No es de sorprenderse que los poseedores de estas imágenes sean agencias de noticias comerciales, manejadas por corporaciones que sostienen o son sostenidas por los mismísimos sistemas de dominación contra los cuales nos rebelamos. […]. El modo en que se encuadra y se transmite una imagen es una práctica de poder. Estas imágenes circulan en nombre de la libertad, pero al utilizar las imágenes captadas para los objetivos de una empresa con fines de lucro, el predominio del relato así propiciado tiene el potencial de malinterpretar y, en última instancia, socavar, los actos de resistencia.
Los jóvenes no fueron en ningún modo representativos del proceso, pero eran la voz dominante que se presentó al mundo.

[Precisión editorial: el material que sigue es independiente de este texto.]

/-- The owner answers an access: at once at the issuing core, by a message elsewhere (R264, R268). -/
def State.respond (s : State) (a : Access) (v : Line) (ok : Bool) : State :=
  if a.owner = a.core then s.fill a v 0 ok else s.send (.response a v 0 ok)
/-- The owner finds an error mark where an access would be performed (R470). -/
def State.refuse (s : State) (a : Access) (off : Nat) : State :=
  if a.owner = a.core then s.fail a off else s.send (.failed a off)
/-- The bytes of an access that an owner judges. -/
def Access.bytesMask (a : Access) : BitVec 64 :=
  match a.kind, a.land with
  | .store mask _, _ => mask
  | _, .line _ mask => mask
  | _, _ => allBytes
/-- The first byte of an error granule that an access meets at its owner: a store may cover a granule whole, an atomic covers none
(R470). -/
def State.marked (s : State) (a : Access) : Option Nat :=
  s.poisonHit a.key a.bytes a.bytesMask (match a.kind with
    | .store _ _ => true
    | .load | .loadResv | .amo _ _ _ _ | .sc _ _ _ => false)

/-- The queue of a granule (R287). -/
def State.granQ (s : State) (g : Nat) : List GEntry := FMap.get [] s.gran g
/-- Replace it. -/
def State.setGranQ (s : State) (g : Nat) (q : List GEntry) : State :=
  { s with gran := if q = [] then FMap.del g s.gran else s.gran.set g q }

/-- The entry of a write that no thread waits for (R287): the bytes of one granule under a mask. -/
def storeEntry (g : Nat) (mask : BitVec 64) (data : Line) : GEntry :=
  ⟨0, { msg := 0, core := 2560, slot := 0, taskh := 0, ctx := 0, wid := 0, key := 8 * g, bytes := 8, owner := 2560
        kind := .store mask data, land := .none, proxied := false, pod := none }, .waiting⟩

/-- A write by a unit other than a thread's plain store (R278, R287): performed at once, but for the bytes of granules whose queues
hold an atomic, which join them as write-only entries. A line of HBM is counted (R440). -/
def State.storeTo (s : State) (key n : Nat) (mask : BitVec 64) (data : Nat) (byTask : Option Nat := none) : State :=
  let s := s.countLine key
  let hit (i : Nat) : Bool := decide (i < n) && mask.getLsbD i
  let busy := (((List.range n).filter hit).map fun i => (key + i) / 8).dedup.filter fun g => !(s.granQ g).isEmpty
  if busy = [] then s.perform key n mask data byTask else
  let free : BitVec 64 := (List.range n).foldl (fun m i =>
    if hit i && !busy.contains ((key + i) / 8) then m ||| (1#64 <<< i) else m) 0
  busy.foldl (fun s g =>
    let at_ (i : Nat) : Bool := decide (key ≤ 8 * g + i) && hit (8 * g + i - key)
    let m : BitVec 64 := (List.range 8).foldl (fun m i => if at_ i then m ||| (1#64 <<< i) else m) 0
    let d := (List.range 8).foldl (fun d i => if at_ i then d + data / 256 ^ (8 * g + i - key) % 256 * 256 ^ i else d) 0
    s.setGranQ g (s.granQ g ++ [storeEntry g m (BitVec.ofNat 512 d)])) (s.perform key n free data byTask)

/-- Place a thread's pair (R288): it gives up its old one; a full set loses its oldest. -/
def State.reserve (s : State) (key : Nat) (who : Nat) : State :=
  let resv := s.resv.map fun p => (p.1, p.2.filter fun x => x.2 != who)
  let k := resvKey key
  let ps := FMap.get [] resv k
  let ps := if 16 ≤ ps.length then ps.drop (ps.length - 15) else ps
  { s with resv := FMap.set resv k (ps ++ [(key / 8, who)]) }
/-- A thread gives up its pair (R288). -/
def State.unreserve (s : State) (who : Nat) : State :=
  { s with resv := s.resv.map fun p => (p.1, p.2.filter fun x => x.2 != who) }
/-- The thread holds a pair for a granule. -/
def State.holdsPair (s : State) (gran who : Nat) : Bool := (FMap.get [] s.resv (resvKey (8 * gran))).contains (gran, who)

/-- The granules that a store writes. -/
def granulesOf (key n : Nat) (mask : BitVec 64) : List Nat :=
  (((List.range n).filter fun i => mask.getLsbD i).map fun i => (key + i) / 8).dedup
/-- No queue stands at a granule that a write would change (R287): the units that write several granules at one point wait for it. -/
def State.granFree (s : State) (key n : Nat) (mask : BitVec 64) : Bool :=
  (granulesOf key n mask).all fun g => (s.granQ g).isEmpty

/-- Two accesses of one core are performed in the order in which they came: in one bank or HBM line (R280), or as elements of
one instruction at one owner (R308). -/
def Access.inOrder (b a : Access) : Bool :=
  b.core == a.core && (orderKey b.key == orderKey a.key ||
    (b.owner == a.owner && b.slot == a.slot && b.taskh == a.taskh && b.wid == a.wid))

/-- An access may be performed now: none of its core that came before it waits in the same order, nor one of its thread in
a granule's queue; and a store of several granules finds their queues empty. -/
def State.accessReady (s : State) (id : Nat) (a : Access) : Bool :=
  (s.net.takeWhile fun m => m.1 != id).all (fun m => match m.2 with
    | .access b => !(b.pod.isNone && b.inOrder a)
    | _ => true) &&
  (s.gran.all fun p => p.2.all fun e => !(e.acc.slot == a.slot && e.acc.inOrder a)) &&
  match a.kind with
  | .store mask _ => (granulesOf a.key a.bytes mask).length ≤ 1 || s.granFree a.key a.bytes mask
  | _ => true
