/-- A returning thread takes its slot again (R235): its registers come from its save record, which is freed. -/
def State.reseat (s : State) (c i : Nat) (frec : Word) (t : Thread) : State :=
  let u := if t.restart then t.rerun else s.loadRecord t frec.toNat
  let s := s.seat c i (s.rewind { u with st := (match u.st with
    | .stalled => .running
    | x => x) }) t.restart
  let n := 128 / (s.core c).mode
  let s := if t.restart || t.light then s else (List.range n).foldl (fun s v =>
    let x : Line := BitVec.ofNat 512 (s.areaNat t.ctx (frec.toNat + 1024 + 64 * v) 64)
    s.modCore c fun k => { k with rows := k.rows.set (i * n + v) x }) s
  let s := s.modCore c fun k => { k with mq := k.mq ++ t.mops }
  let s := s.setThrAt c i { s.thrAt c i with mops := [] }
  (s.feedAgain c i).giveFree t.ctx 0 frec.toNat

/-- A pool entry takes a slot (R406, step 4). -/
def State.placeEntry (s : State) (c i : Nat) (e : PoolEntry) : State :=
  let s := s.modCore c fun k => { k with pool := k.pool.erase e }
  match e with
  | .new t => s.seat c i (s.startThread c i t) true
  | .back _ frec t _ => s.reseat c i frec t

/-- The pool's order gives a task or a returning thread a slot of a core (R406, step 4). -/
def execTaskPlacedInSlot (s : State) : Host.Outcome State Fault Refusal :=
  let c := s.arg 0
  match (s.poolOrder c).findSome? fun e => (s.slotFor c e).map fun i => (e, i) with
  | none => .next s
  | some (e, i) => .next (s.placeEntry c i e)

/-- The part of a save record that holds queued matrix operations (R227, R422). The spec gives it no layout: its words are free, and
the operations stand with the thread (log entry 38). -/
def State.saveOps (s : State) (t : Thread) (frec : Nat) : State :=
  if t.mops.isEmpty then s else
  let (n, s) := s.nextFree
  s.putWords t.ctx (frec + 5120) ((List.range 384).map fun j => word (Config.freeNat n / 2 ^ (64 * j))) (some t.ctl.taskh.toNat)

/-- Write a thread's save record (R422): a slot number of 8 stands for none, where no skim stack is. What the record does not hold stands
with the thread in the state. -/
def State.saveRecord (s : State) (c i : Nat) (t : Thread) (frec : Nat) : State :=
  let h := some t.ctl.taskh.toNat
  let s := s.putWords t.ctx frec (recordWords t (if i < 8 then s.skim t.ctx c i else {})) h
  let rows := if t.light then [] else (s.core c).slotRows i
  (s.putWords t.ctx (frec + 1024) ((List.range 64).flatMap fun v =>
    (List.range 8).map fun j => ((rows.getD v 0).extractLsb' (64 * j) 64)) h).saveOps t frec

/-- Take a thread out of its slot into a save record (R410, R421); none while SaveFree is empty (R419). Its reservation goes
(R288). When its context leaves the core, its queued matrix operations go with it (R227). -/
def State.unseat (s : State) (c i : Nat) (t : Thread) (out : Bool := false) : Option (Nat × Thread × State) :=
  match s.takeFree t.ctx 0 (some t.ctl.taskh.toNat) with
  | none => none
  | some (frec, s) =>
    let s := s.unreserve t.ctl.taskh.toNat
    let mine (o : MOp) : Bool := out && o.slot == i && o.taskh == t.ctl.taskh
    let t := { t with mops := (s.core c).mq.filter mine, savedMode := (s.core c).mode }
    let s := s.saveRecord c i t frec
    let s := s.modCore c fun k => { k with mq := k.mq.filter fun o => !mine o }
    some (frec, t, s.setThrAt c i {})

/-- A pool entry could have the slot once its thread is out of it (R160, R410); none while a change of mode waits for its boundary
(R170, R463). -/
def State.wantsSlot (s : State) (c i ctx : Nat) (e : PoolEntry) : Bool :=
  let k := s.core c
  k.modeNext.isNone && match e with
  | .new t => t.ctx != ctx && !k.out.contains t.ctx && s.released t && s.eligible c i t &&
      !(isTile c && (s.quad (quadOf c)).gate != .none)
  | .back sl _ t _ => sl == i && t.ctx != ctx && !k.out.contains t.ctx && t.savedMode == k.mode && k.admits i t

/-- A thread that left its slot waits in the pool (R406). -/
def State.toPool (s : State) (c i : Nat) (frec : Word) (t : Thread) (first : Bool) : State :=
  s.modCore c fun k => { k with pool := k.pool ++ [.back i frec t first] }

/-- A slot whose thread may be moved out: ordinary, not pinned (R160, R410). -/
def Core.movable (k : Core) (i : Nat) : Bool := (FMap.find i k.pins).isNone

/-- A thread leaves its slot for the pool, and the slot goes to the task that the pool's order puts first among those that could
have it; an arrival that waits goes before them (R160, R406, R413). None while no save record is free. -/
def State.moveOut (s : State) (c i : Nat) (u : Thread) : Option State :=
  (s.unseat c i u).map fun r =>
    let s := r.2.2.toPool c i (word r.1) r.2.1 false
    match (s.poolOrder c).find? (s.wantsSlot c i u.ctx) with
    | some e => if s.openSlot c i then s.placeEntry c i e else s
    | none => s

/-- `yield` (R160). In a bundle the other head has taken effect: the thread moves once what that head opened has closed. -/
def execYield (s : State) :=
  run .yield s fun s =>
    let c := s.cur.core
    let i := s.cur.slot
    let k := s.here
    let stays := s.thr.light || i + 1 == k.mode || !k.movable i || !(k.pool.any (s.wantsSlot c i s.thr.ctx))
    let t := s.rewind s.thr
    let s := s.setThr t
    if stays then .ok s
    else if !s.src.windows.isEmpty then .error .stall
    else if !t.windows.isEmpty then .ok (s.setThr { t with leave := some .yield })
    else
      let (st, trap) := applyFlags t.ctl.status s.cur.flags
      let u := { t with
        pc := s.cur.npc, from_ := s.cur.xfer, st := .running, lastIssue := s.cycle + 1, done := 0, latch := none
        ctl := { t.ctl with status := st }, heldFlag := t.heldFlag || trap
        heldFlagPc := if trap then some t.pc else t.heldFlagPc
        heldFlagSecond := if trap then s.cur.place == .first else t.heldFlagSecond
        heldFlagDepth := if trap then s.cur.depth else t.heldFlagDepth }
      match s.moveOut c i u with
      | none => .error .stall
      | some s => .error (.gone s)
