/-- A waiting launch takes a free number, gets its groups and rings, and starts its entry task (R401, R498): its place among
those that wait, then the miss areas that the runtime gives its rings. -/
def execLaunchNumberTaken (s : State) : Host.Outcome State Fault Refusal :=
  match s.waiting[s.arg 0]?, s.freeNumbers with
  | some w, f :: fs =>
    if !s.canStart w then .next s else
    let (c, s) := s.nextFree
    let n := (f :: fs).getD (Config.choice c % (fs.length + 1)) f
    let s := { s with
      waiting := s.waiting.eraseIdx (s.arg 0), launches := s.launches.set n w.l
      cores := s.cores.map fun (p : Nat × Core) => (p.1, { p.2 with views := p.2.views.filter fun (v : Nat × Word) => v.1 / 64 != n }) }
    let s := if w.l.device then s else s.modWq w.l.queue fun q => { q with prev := some n }
    let s := (s.giveGroups n w.l).giveRings n w.l (triples (s.args.drop 1))
    let s := s.count 2048 n w.entry.stage w.entry.time 1
    .next { s with spawned := s.spawned ++ [{ w.entry with launch := n }] }
  | _, _ => .next s

/-! ## The end of a launch -/

/-- Change a launch. -/
def State.modLaunch (s : State) (n : Nat) (f : Launch → Launch) : State :=
  { s with launches := s.launches.set n (f (s.launch n)) }

/-- A table holds an entry of a launch that reaches some stage at a time not beyond FinalTime (R415). -/
def State.early (s : State) (n : Nat) (table : List Delta) : Bool :=
  let l := s.launch n
  table.any fun d => d.launch == n && (l.final == noTime || (List.range l.stages.length).any fun st =>
    match l.reach d.stage d.time st with
    | some r => r.ule l.final
    | none => false)

/-- Every batch that a table has begun has been accepted (R415). -/
def State.accepted? (s : State) (src : Nat) : Bool := s.net.all fun m => match m.2 with
  | .batch src' _ _ => src' != src
  | _ => true

/-- What a quad would report to its die, and a die to the package (R415): a report stands as long as its condition. -/
def State.quadReports (s : State) (n q : Nat) : Bool := !s.early n (s.quad q).times && s.accepted? (16 + q)
/-- A die reports once its own table and its quads let it; 8 is the screed's. -/
def State.dieReports (s : State) (n z : Nat) : Bool :=
  !s.early n (FMap.get [] s.dieTimes z) && s.accepted? z && s.quads.all fun p => p.1 / 64 != z || s.quadReports n p.1

/-- The completion tree finds the end of a launch (R415): every die has reported, and the package table agrees. -/
def State.passed (s : State) (n : Nat) : Bool :=
  (List.range 9).all (s.dieReports n) && !s.early n s.pkgTimes

/-- A launch ends with a status: its record, and its queue goes on (R399, R416). -/
def State.endLaunch (s : State) (n : Nat) (st : LStat) : State :=
  let l := s.launch n
  let s := s.modLaunch n fun l => { l with ended := true, recorded := true }
  let s := if l.device then s else s.modWq l.queue fun q => { q with prev := if q.prev = some n then none else q.prev }
  s.complete l.queue l.device l.tag n st l.intr l.vector

/-- A launch ends (R415, R416): its number. -/
def execLaunchEnd (s : State) : Host.Outcome State Fault Refusal :=
  let n := s.arg 0
  let l := s.launch n
  .next (if l.active && !l.ended && !l.aborted && s.passed n then s.endLaunch n .done else s)

/-- A launch retires once no pointstamp of it remains (R417): its number. -/
def execLaunchRetire (s : State) : Host.Outcome State Fault Refusal :=
  let n := s.arg 0
  let l := s.launch n
  if !l.active || !l.ended || !(s.stamps n).isEmpty then .next s else
  let s := { s with cores := s.cores.map fun (p : Nat × Core) =>
    (p.1, { p.2 with pins := p.2.pins.filter fun (q : Nat × Nat × Nat) => q.2.1 != n }) }
  let mine := (s.rings.filter fun (p : Nat × Ring) => p.2.enabled && p.2.launch == n).map Prod.fst
  let s := mine.foldl (fun s r => s.disableRing r) s
  let s := (s.groupLaunch.filter fun (p : Nat × Nat) => p.2 == n).foldl (fun s p => s.dropGroup p.1) s
  .next (s.modLaunch n fun _ => {})

/-! ## Abort -/

/-- The fault record of a parked thread (R427, R434); 0 for none. -/
def Thread.parkRecord (t : Thread) : Word :=
  match t.st with
  | .parked (.suspended f) _ | .parked (.replay f) _ => f
  | _ => 0

/-- The records of a task that goes return to their lists (R419): its save record, that of the fault it waits for, which also leaves
its queue, and that of the notice it serves. -/
def State.freeRecords (s : State) (ctx : Nat) (save fault own : Word) : State :=
  let give (s : State) (head : Nat) (e : Word) : State := if e = 0 then s else s.giveFree ctx head e.toNat
  let s := give (give (give s 0 save) 8 fault) 8 own
  if fault = 0 then s else { s with faultQ := s.faultQ.map fun (p : Nat × List Word) => (p.1, p.2.filter (· != fault)) }

/-- What a thread of an aborted launch holds is given up (R417): its reservation, its buffer and matrix operations, its home record, its
bindings and reserved push slots (R320, R324), and its records. -/
def State.dropTraces (s : State) (c i : Nat) (t : Thread) (save : Word) : State :=
  let h := t.ctl.taskh
  let s := s.unreserve h.toNat
  let s := s.modCore c fun k => { k with
    spec := k.spec.filter (fun e => e.task != h.toNat), mq := k.mq.filter fun o => !(o.slot == i && o.taskh == h) }
  let s := s.modCore (h.extractLsb' 52 12).toNat fun k => { k with homes := k.homes.filter fun r => r.taskh != h }
  let s := (s.unbind c t.ctl.qmap).dropResv c h.toNat
  s.freeRecords t.ctx save t.parkRecord (if t.serves.isSome then 0 else t.ctl.faultrec)

/-- A thread of an aborted launch is at a boundary (R417): its accesses have been performed, and it is not within an instruction that
waits for an answer or that replays. An access that has parked has no effect. -/
def Thread.atBoundary (t : Thread) : Bool :=
  t.pend.isEmpty && t.homeAns.isNone && t.podAns.isNone && (t.mid.isNone || match t.st with
    | .parked _ _ => true
    | .empty | .running | .stalled => false)
/-- A thread of an aborted launch leaves its slot at a boundary (R417). -/
def State.dropThread (s : State) (c i : Nat) : State :=
  let t := s.thrAt c i
  ((s.unissue c t).setThrAt c i {}).dropTraces c i t 0

/-- Pool entries of a launch that is aborted leave what they hold. -/
def State.dropPool (s : State) (n c : Nat) (es : List PoolEntry) : State :=
  es.foldl (fun s e => match e with
    | .back i r t _ => if t.launch = n then s.dropTraces c i t r else s
    | .new t => if t.launch = n ∧ t.serves.isNone then s.freeRecords t.ctx 0 0 t.faultrec else s) s

/-- The tasks of a launch that hold no slot. -/
def State.dropWaiting (s : State) (n : Nat) : State :=
  let keep (t : Task) : Bool := t.launch != n
  let gone := s.away.filter fun a => a.thr.launch == n
  let waits := s.spawned ++ s.dispatch.flatMap Prod.snd
  let walkers := (s.net.filterMap fun (m : Nat × Msg) => match m.2 with
    | .walk w => some (w.target, w.thr)
    | _ => none) ++ s.cores.flatMap fun (p : Nat × Core) => p.2.arrival.map fun w => (p.1, w.thr)
  let pools := s.cores.map fun (p : Nat × Core) => (p.1, p.2.pool)
  let s := { s with
    spawned := s.spawned.filter keep
    dispatch := s.dispatch.map fun (p : Nat × List Task) => (p.1, p.2.filter keep)
    away := s.away.filter fun a => a.thr.launch != n
    devQ := s.devQ.filter fun p => !(field p.bytes 0 1 == 2 && p.parent == n)
    ovf := s.ovf.filter fun p => !(field p.bytes 0 1 == 2 && p.parent == n)
    net := s.net.filter fun (m : Nat × Msg) => match m.2 with
      | .walk w => w.thr.launch != n
      | .task t => keep t
      | _ => true
    deliveries := s.deliveries.map fun (p : Nat × List Delivery) => (p.1, p.2.filter fun d => d.pole.launch != n)
    cores := s.cores.map fun (p : Nat × Core) => (p.1, { p.2 with
      arrival := p.2.arrival.filter fun w => w.thr.launch != n
      pool := p.2.pool.filter fun e => match e with
        | .new t => keep t
        | .back _ _ t _ => t.launch != n }) }
  let s := gone.foldl (fun s a => s.dropTraces a.core a.slot a.thr a.frec) s
  let s := (walkers.filter fun (w : Nat × Thread) => w.2.launch == n).foldl (fun s w => s.dropTraces w.1 8 w.2 0) s
  let s := (waits.filter fun (t : Task) => t.launch == n && t.serves.isNone).foldl (fun s t => s.freeRecords t.ctx 0 0 t.faultrec) s
  pools.foldl (fun s p => s.dropPool n p.1 p.2) s

/-- The slots that threads of a launch still hold. -/
def State.holders (s : State) (n : Nat) : List (Nat × Nat) :=
  s.cores.flatMap fun p => (p.2.slots.filter fun q => q.2.st != .empty && q.2.launch == n).map fun q => (p.1, q.1)
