-- ==== Sys2Proof/Safety.lean ====
section
/-!
DEFINITION. What counts as a safe run, and the terms in which claims are stated: outcomes that go on, invariants that steps keep, and
what it is for an instruction to complete with an effect.
-/

namespace Sys2Proof

open Machine

/-- An outcome is a next state. -/
def Goes (o : Host.Outcome State Fault Refusal) : Prop := ∃ t, o = .next t

/-- The memory of a state has its one canonical form: addresses strictly rising, no zero byte listed. -/
def MemOk (s : State) : Prop := memWf s.mem = true

/-- A step keeps a property of states. -/
def Keeps (inv : State → Prop) : Prop := ∀ s t, inv s → step s = .next t → inv t

/-! ## Completion -/

/-- The state after an instruction whose effect is in `t`: alone at its turn the instruction ends there; as a head of a bundle it
is held for the other head (R62). -/
def after (s t : State) : State := if s.cur.place = .single then t.endInstr else t.recordHead .ok

/-- In `s` the instruction completes with the effect that `t` holds. -/
def Completes (i : Instr) (s t : State) : Prop := exec i s = .next (after s t)

/-- The instruction has passed what stands before its own effect (R110, R42, R232), which leaves `s1`. -/
def Ready (i : Instr) (s s1 : State) : Prop := s.vetted i = .ok s1

/-- In `s` the thread leaves its place or the instruction waits part of the way, with the effect that `t` holds. -/
def Leaves (i : Instr) (s t : State) : Prop :=
  exec i s = .next (if s.cur.place = .single then t else t.recordHead .gone)

/-- The meaning of an instruction parts from its thread's place: it issues again in `t`. -/
def Again (i : Instr) (s t : State) : Prop :=
  exec i s = .next (if s.cur.place = .single then t else t.recordHead .again)

/-- The instruction faults alone at its turn: no effect but the exception (R14, R427). -/
def FaultsWith (i : Instr) (s : State) (f : FaultInfo) : Prop := s.cur.place = .single → exec i s = .next (s.takeFault f)

/-- No uncommitted ordered task has read a line: a write of the hardware's own runs none of them again (R291). -/
def NoReads (s : State) : Prop := ∀ p ∈ s.cores, ∀ e ∈ p.2.spec, e.read = false

/-- An event takes place with the effect that `t` holds. -/
def Happens (i : Instr) (s t : State) : Prop := exec i s = .next t

/-- The first source, and what is left when it has been read. -/
abbrev src1 (s : State) (a : GSpec) : Word := (s.rd a).1
/-- The second source, read after the first. -/
abbrev src2 (s : State) (a b : GSpec) : Word := ((s.rd a).2.rd b).1
/-- The state when two sources have been read, the first before the second (R42, R135). -/
abbrev read2 (s : State) (a b : GSpec) : State := ((s.rd a).2.rd b).2

/-- `op d, a, b` writes a function of its sources to d, in every operand form. -/
def Binary (op : GSpec → GSpec → GSpec → Instr) (f : Word → Word → Word) : Prop :=
  ∀ d a b s s1, Ready (op d a b) s s1 →
    Completes (op d a b) s ((read2 s1 a b).wr d (f (src1 s1 a) (src2 s1 a b)))

/-- `op d, a, b` writes a function of its sources to d and sets flags. -/
def BinaryF (op : GSpec → GSpec → GSpec → Instr) (f : Word → Word → Word) (fl : Word → Word → BitVec 5) : Prop :=
  ∀ d a b s s1, Ready (op d a b) s s1 →
    Completes (op d a b) s
      (((read2 s1 a b).addFlags (fl (src1 s1 a) (src2 s1 a b))).wr d (f (src1 s1 a) (src2 s1 a b)))

/-- `op d, a, b ~L` sets flags at issue; its result is in a window that the lookahead opens. -/
def BinaryL (op : GSpec → GSpec → GSpec → Look → Instr) (f : Word → Word → Word) (fl : Word → Word → BitVec 5) : Prop :=
  ∀ d a b l s s1, Ready (op d a b l) s s1 →
    Completes (op d a b l) s
      (((read2 s1 a b).addFlags (fl (src1 s1 a) (src2 s1 a b))).longG d l.toNat (f (src1 s1 a) (src2 s1 a b)))

/-- `op d, a` writes a function of its source to d. -/
def Unary (op : GSpec → GSpec → Instr) (f : Word → Word) : Prop :=
  ∀ d a s s1, Ready (op d a) s s1 → Completes (op d a) s ((s1.rd a).2.wr d (f (src1 s1 a)))

/-- `op d` writes what it reads of the state to d. -/
def Reads (op : GSpec → Instr) (f : State → Word) : Prop :=
  ∀ d s s1, Ready (op d) s s1 → Completes (op d) s (s1.wr d (f s1))

/-- `op pD` writes what it reads of the state to a predicate. -/
def SetsP (op : PReg → Instr) (f : State → Bool) : Prop :=
  ∀ d s s1, Ready (op d) s s1 → Completes (op d) s (s1.wp d (f s1))

/-- An instruction whose effect is one function of the state, taken always. -/
def Acts (i : Instr) (f : State → State) : Prop := ∀ s s1, Ready i s s1 → Completes i s (f s1)

/-- An instruction whose effect is one function of the state, taken where a condition holds. -/
def ActsIf (i : Instr) (c : State → Prop) (f : State → State) : Prop := ∀ s s1, Ready i s s1 → c s1 → Completes i s (f s1)

/-- An event whose effect is one function of the state, taken where a condition holds. -/
def HappensIf (i : Instr) (c : State → Prop) (f : State → State) : Prop := ∀ s, c s → Happens i s (f s)

/-- The result of an element-wise vector instruction: the active elements of F, the others as they were (R177). -/
def elementwise (vd : VSpec) (k : KReg) (f : Fmt) (sr : Bool) (op : State → Nat → Nat → Nat × Flags) (s : State) : State :=
  s.vdone vd (eachElem (s.env.w f) (s.rk k) (s.rv vd) (fun _ => sr && s.env.sr) (op s) (List.range (s.env.n f))
    { lfsr := s.env.lfsr })

/-! ## Terms of the statements -/

/-- The conditions of R96 on two words: signed, or unsigned in the forms ending in n; `.uo` never holds of integers. -/
def condHolds (c : Cond) (x y : Word) : Prop :=
  match c with
  | .eq => x = y
  | .ne => x ≠ y
  | .lt => x.toInt < y.toInt
  | .le => x.toInt ≤ y.toInt
  | .gt => y.toInt < x.toInt
  | .ge => y.toInt ≤ x.toInt
  | .ltn => x.toNat < y.toNat
  | .len => x.toNat ≤ y.toNat
  | .gtn => y.toNat < x.toNat
  | .gen => y.toNat ≤ x.toNat
  | .uo => False

/-- The target that R79 computes from a line-slot displacement of w bits. -/
def dispTarget (pc : Word) (w : Nat) (disp : BitVec w) : Word :=
  ((pc.extractLsb' 6 58 + (disp.extractLsb' 5 (w - 5)).signExtend 58) ++ (0#6 : BitVec 6)) + BitVec.ofNat 64 (2 * (disp.toNat % 32))

/-- The element accesses that R306, R307 and R313 make: those of active elements that are not yet done, in order. -/
def activeLanes (s : State) (a : GSpec) (vb : VSpec) (k : KReg) (w iw n sh : Nat) : List (Nat × Nat) :=
  ((List.range n).filter fun i => (s.rk k).getLsbD (w * i / 8) && !s.thr.done.testBit i).map fun i =>
    (i, (s.rg a + BitVec.ofInt 64 (((s.rv vb).extractLsb' (iw * i) iw).toInt * 2 ^ sh)).toNat)

/-- The quad slot index by which a barrier knows the issuing slot (R5). -/
def barIndex (s : State) : Nat := if isTile s.cur.core then 8 * inQuad s.cur.core + s.cur.slot else s.cur.slot

/-- The barrier that the issuing thread names. -/
def barHere (s : State) (id : BitVec 9) : Barrier := s.bar s.cur.core id.toNat

/-- Put it back changed. -/
def putBar (s : State) (id : BitVec 9) (b : Barrier) : State := s.setBar s.cur.core id.toNat b

/-- The thread's context may use it: it owns it, and a wide one is bound (R328). -/
def barMine (s : State) (id : BitVec 9) : Prop :=
  (barHere s id).owner = some s.thr.ctx ∧ (448 ≤ id.toNat → (barHere s id).bound ≠ none)

/-- A change of count by the issuing thread, which is noted with it. -/
def counted (s : State) (st : Nat) (tm : Word) (n : Int) : State :=
  (s.setThr { s.thr with counted := true }).count s.cur.core s.thr.launch st tm n
/-- It finds room (R344). -/
def roomAt (s : State) (st : Nat) (tm : Word) : Prop := s.countRoom s.cur.core s.thr.launch st tm = true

No éramos más que un puñado de individuos entre una cacofonía de gritos que llamaban al cambio; cada persona con sus propias preocupaciones, quejas, deseos, causas para la acción y razones para la venganza. A lo largo de toda la escalada de protestas hubo una fuerte tendencia a la horizontalidad, un proceso de toma de decisiones no centralizado, un movimiento sin líderes que de ninguna manera podía ser representado en un aparato mediático centralizado y enfocado en los individuos, ni a través de artículos firmados, discursos pronunciados, obras de arte firmadas o films documentales centrados en un personaje. Semejante proceso de representación falsifica la realidad. En esta carta, yo también caigo en esa lógica.
* Philip Rizk es un cineasta y escritor que vive en El Cairo, Egipto. Es miembro del colectivo de video Mosireen. Texto incluido en el libro recientemente publicado por la editorial Ripio: La Primavera árabe y el invierno del desencanto. Prácticas artísticas y medios digitales en el Norte de África y Oriente Medio; Compilación de Anthony Downey y traducción de Ariel Dilon.